Making Sense of Revision-Control Systems

ChelleChelle writes "During the past half-decade there has been an explosion of creativity in revision-control software, complicating the task of determining which tool to use to track and manage the complexity of a project as it evolves. Today, leaders of teams are faced with a bewildering array of choices ranging from Subversion to the more popular Git and Mercurial. It is important to keep in mind that whether distributed or centralized, all revision-control systems come with a complicated set of trade-offs. Each tool emphasizes a distinct approach to working and collaboration, which in turn influences how the team works. This article outlines how to go about finding the best match between tool and team."

13 of 268 comments (clear)

  1. Errata by kabloom · · Score: 5, Informative

    Because Subversion offers working out of a shared branch as the path of least resistance, developers tend to do so blindly without understanding the risk they face. In fact, the risks are even subtler: suppose that Alice's changes do not textually conflict with Bob's; she will not be forced to check out Bob's changes before she commits, so she can commit her changes to the server unimpeded, resulting in a new tree state that no human has ever seen or tested.

    This statement is incorrect.

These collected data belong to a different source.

theorem shortWord_binary {i : Instr} {o : Opc} {f : Short} {fn : Ins → Nat → Nat → Nat → AluOut} {g : Word → Word → Word}
    (ho : o ∈ [Opc.add, .sub, .mul, .mulh, .min, .max, .div, .rem]) (hc : computes i = some fn)
    (hx : i.ins? = some (Ins.ofBody o (.short f)))
    (hfn : ∀ a b : Word, ∃ v, fn (Ins.ofBody o (.short f)) a.toNat b.toNat 0 = { v := v } ∧ BitVec.ofNat 32 v = g a b) :
    ShortWord i o f (fun a b _ => g a b) := by
  obtain ⟨w, w', hs⟩ := shape_binary ho f
  exact shortWord_of_shape hc hx hs fun a b _ => hfn a b

theorem shortWord_unary {i : Instr} {o : Opc} {f : Short} {fn : Ins → Nat → Nat → Nat → AluOut} {g : Word → Word}
    (ho : o ∈ [Opc.abs, .neg, .mov]) (hc : computes i = some fn) (hx : i.ins? = some (Ins.ofBody o (.short f)))
    (hfn : ∀ a : Word, ∃ v, fn (Ins.ofBody o (.short f)) a.toNat 0 0 = { v := v } ∧ BitVec.ofNat 32 v = g a) :
    ShortWord i o f (fun a _ _ => g a) := by
  obtain ⟨w, hs⟩ := shape_unary ho f
  exact shortWord_of_shape hc hx hs fun a _ _ => hfn a

theorem shortWord_ternary {i : Instr} {o : Opc} {f : Short} {fn : Ins → Nat → Nat → Nat → AluOut} {g : Word → Word → Word → Word}
    (ho : o ∈ [Opc.mad, .dp4]) (hc : computes i = some fn) (hx : i.ins? = some (Ins.ofBody o (.short f)))
    (hfn : ∀ a b d : Word, ∃ v, fn (Ins.ofBody o (.short f)) a.toNat b.toNat d.toNat = { v := v } ∧ BitVec.ofNat 32 v = g a b d) :
    ShortWord i o f g := by
  obtain ⟨w, w', w'', hs⟩ := shape_ternary ho f
  exact shortWord_of_shape hc hx hs hfn

theorem divRem_words (a b : Word) :
    (BitVec.ofNat 32 (divRem true 32 a.toNat b.toNat).1 = if b = 0 then 0xFFFFFFFF else a.sdiv b) ∧
    (BitVec.ofNat 32 (divRem true 32 a.toNat b.toNat).2 = if b = 0 then a else a.srem b) := by
  have hb : b.toInt = 0 ↔ b = 0 := by rw [← BitVec.toInt_inj]; rfl
  have he (v : Word) : elemInt true 32 v.toNat = v.toInt := sx_toNat (by decide) v
  simp only [divRem, he, hb]
  split
  · exact ⟨rfl, BitVec.eq_of_toNat_eq (by simp [a.isLt])⟩
  · split
    · rename_i h
      obtain ⟨-, h1, h2⟩ := h
      have ha : a = BitVec.intMin 32 := BitVec.eq_of_toInt_eq h1
      have hb : b = -1 := BitVec.eq_of_toInt_eq h2
      subst ha hb
      exact ⟨by decide, by decide⟩
    · exact ⟨(ofNat_emod ..).trans (ofInt_tdiv ..), (ofNat_emod ..).trans (ofInt_tmod ..)⟩

theorem prodInt_words {x : Ins} (ht : signedT x.f.t = true) (a b : Word) : prodInt x a.toNat b.toNat = a.toInt * b.toInt := by
  rw [prodInt, ht, ← sx_toNat (by decide), ← sx_toNat (by decide)]
  rfl

theorem mulh_words {x : Ins} (ht : signedT x.f.t = true) (a b : Word) :
    BitVec.ofNat 32 (mulhFn x a.toNat b.toNat 0).v = (a.signExtend 64 * b.signExtend 64).extractLsb' 32 32 := by
  have h : (prodInt x a.toNat b.toNat % 2 ^ 64).toNat = (a.signExtend 64 * b.signExtend 64).toNat := by
    rw [signExtend_mul, prodInt_words ht, BitVec.toNat_ofInt]
    rfl
  apply BitVec.eq_of_toNat_eq
  rw [mulhFn, h, BitVec.extractLsb'_toNat, Nat.shiftRight_eq_div_pow, BitVec.toNat_ofNat]

theorem mulw_words {x : Ins} (ht : signedT x.f.t = true) (a b : Word) :
    BitVec.ofNat 64 (mulwFn x a.toNat b.toNat 0).v = a.signExtend 64 * b.signExtend 64 := by
  rw [mulwFn, ofNat_emod, prodInt_words ht, signExtend_mul]

theorem madw_words {x : Ins} (ht : signedT x.f.t = true) (a b : Word) (d : Dword) :
    BitVec.ofNat 64 (madwFn x a.toNat b.toNat d.toNat).v = a.signExtend 64 * b.signExtend 64 + d := by
  have hd : elemInt (signedT x.f.t) 64 d.toNat = d.toInt := by
    rw [ht, ← sx_toNat (by decide)]
    rfl
  rw [madwFn, ofNat_emod, prodInt_words ht, hd, BitVec.ofInt_add, BitVec.ofInt_toInt, signExtend_mul]

theorem dp4_words (f : Short) (a b d : Word) :
    BitVec.ofNat 32 (dp4Fn (Ins.ofBody .dp4 (.short f)) a.toNat b.toNat d.toNat).v = d +
      (a.extractLsb' 0 8).signExtend 32 * (b.extractLsb' 0 8).signExtend 32 +
      (a.extractLsb' 8 8).signExtend 32 * (b.extractLsb' 8 8).signExtend 32 +
      (a.extractLsb' 16 8).signExtend 32 * (b.extractLsb' 16 8).signExtend 32 +
      (a.extractLsb' 24 8).signExtend 32 * (b.extractLsb' 24 8).signExtend 32 := by
  have ht : (Ins.ofBody .dp4 (.short f)).f.t = 10 := rfl
  have hw (v : Int) : wrapSat false true 32 v = (v % 2 ^ 32).toNat := rfl
  have hd : elemInt true 32 d.toNat = d.toInt := sx_toNat (by decide) d
  have hb (v : Word) (i : Nat) : elemInt true 8 (v.toNat / 2 ^ (8 * i)) = (v.extractLsb' (8 * i) 8).toInt := sx_byte v i
  have hs (v : BitVec 8) : v.signExtend 32 = BitVec.ofInt 32 v.toInt := rfl
  have h10 : ¬(10 : BitVec 4) = 11 := by decide
  simp only [dp4Fn, mb_short, ht, h10, decide_false, if_false, Bool.not_false, Bool.true_or, hw, ofNat_emod, hd, hb, hs,
    BitVec.ofInt_add, BitVec.ofInt_mul, BitVec.ofInt_toInt]

/-- Two words and the number that they hold. -/
theorem words_append (v : Nat) : BitVec.ofNat 32 (v / 2 ^ 32) ++ BitVec.ofNat 32 v = BitVec.ofNat 64 v := by
  apply BitVec.eq_of_toNat_eq
  rw [BitVec.toNat_append, ← Nat.shiftLeft_add_eq_or_of_lt (BitVec.isLt _), Nat.shiftLeft_eq]
  simp only [BitVec.toNat_ofNat]
  omega

theorem gNum_pair (s : State) (t r : Nat) : gNum s t r 2 = (s.gpair t r).toNat := by
  rw [State.gpair, BitVec.toNat_append, ← Nat.shiftLeft_add_eq_or_of_lt (BitVec.isLt _), Nat.shiftLeft_eq]
  simp only [gNum]
  omega

/-- A short form that computes a value of 64 bits. -/
theorem shortPair_of_value {i : Instr} {o : Opc} {f : Short} {fn : Ins → Nat → Nat → Nat → AluOut}
    {g : Word → Word → Dword → Dword} (hc : computes i = some fn) (hx : i.ins? = some (Ins.ofBody o (.short f)))
    (hf : raisesFlags (Ins.ofBody o (.short f)) = false) (hd : destN (Ins.ofBody o (.short f)) = 2)
    (hfn : ∀ s t, let x := Ins.ofBody o (.short f)
      ∃ v, fn x (fieldNum s false x.f.t t x.shape.a x.f.a) (fieldNum s false x.f.t t x.shape.b x.f.b)
          (fieldNum s false x.f.t t x.shape.c x.f.c) = { v := v } ∧
        BitVec.ofNat 64 v = g (s.greg t f.a.toNat).v (s.greg t f.b.toNat).v (s.gpair t f.d.toNat)) : ShortPair i o f g := by
  intro hu s t ht
  obtain ⟨v, hv, hg⟩ := hfn s t
  obtain ⟨s', he, hw, hpc, hk⟩ := short_runs hc hx hf hu ht hv
  rw [hd] at hw hk
  refine ⟨s', he, ?_, hpc, hk⟩
  have h0 : (s'.greg t f.d.toNat).v = BitVec.ofNat 32 v := by simpa using (hw 0 (by decide)).1
  rw [← hg, ← words_append, State.gpair, (hw 1 (by decide)).1, h0]

/-- The operands of the forms that multiply into a pair. -/
theorem pair_operands {o : Opc} (ho : o = .mulw ∨ o = .madw) (f : Short) (s : State) (t : Nat) :
    let x := Ins.ofBody o (.short f)
    fieldNum s false x.f.t t x.shape.a x.f.a = (s.greg t f.a.toNat).v.toNat ∧
    fieldNum s false x.f.t t x.shape.b x.f.b = (s.greg t f.b.toNat).v.toNat ∧
    (o = .madw → fieldNum s false x.f.t t x.shape.c x.f.c = (s.gpair t f.d.toNat).toNat) := by
  obtain ⟨ha, hb, hc⟩ := short_registers (o := o) (by obtain rfl | rfl := ho <;> decide) f
  have hsa : (Ins.ofBody o (.short f)).shape.a = .src .one := by obtain rfl | rfl := ho <;> rfl
  have hsb : (Ins.ofBody o (.short f)).shape.b = .src .one := by obtain rfl | rfl := ho <;> exact bImm_short ..
  refine ⟨?_, ?_, ?_⟩
  · rw [hsa, fieldNum_word s rfl t (.inr ha)]
    rfl
  · rw [hsb, fieldNum_word s rfl t (.inr hb)]
    rfl
  · rintro rfl
    have hsc : (Ins.ofBody .madw (.short f)).shape.c = .src .two := cImm_short ..
    rw [hsc, ← gNum_pair, ← hc rfl]
    rfl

Subversion requres you to update your working copy before committing whenever you have modified a file that has changed in the repository.

  2. No they don't. by SanityInAnarchy · · Score: 4, Informative

    Each tool emphasizes a distinct approach to working and collaboration, which in turn influences how the team works.

    Ok, yes, some tools do. For example, subversion supports trivial branching, but sucks at merging, so it encourages people to work on a common "trunk" branch. It also only supports a central server, so it "encourages" developing with a central server.

    Git, on the other hand, "encourages" people to not put multi-gigabyte files in version control.

    However, Git can be used to talk to an SVN repository. It can also talk to a central repository, or work purely via ssh between workstations, or with something like Gitjour, in a truly distributed fashion. Github is a strange and wonderful mutation of the two.

    Perhaps, by making branches and merges so awesomely fast, Git "encourages" lots of little local branches, and keeping a neat patch history. But to sum it up:

    SVN can handle large binary files and Windows better than Git, and is better integrated into IDEs.

    Git is better at everything else, ever. Seriously -- 99% of projects that are hosted on SVN would make more sense on Git.

    --
    Don't thank God, thank a doctor!
    1. Re:No they don't. by SanityInAnarchy · · Score: 4, Informative

      It has changed, somewhat -- but mostly, I think there's just better documentation.

      But, for example...

      Looked like you had to deal with bizarre syntax and long hex numbers for the simplest things

      That is pretty fundamental to the design -- it's a SHA1 hash. It's also not incredibly difficult -- cut and paste. When your SVN revisions hit four and five digits, they don't really have much more meaning than that hash, do they?

      Generally, you learn to use relative terms, instead -- for example, HEAD^ to refer to the revision just behind HEAD.

      mercurial was much more straightforward

      I thought so, too...

      I think I tried mercurial, and then bzr, and eventually settled on Git for three reasons:

      1. It's obscenely fast
      2. Everyone's doing it, which has a network effect (github)
      3. I can hold its data model comfortably in my head.

      I should clarify that last part... Maybe some things are cryptic, and I'm sure I don't know all of the possible commands I could run -- but at a very basic level, I know exactly what's going on, just like I did in SVN.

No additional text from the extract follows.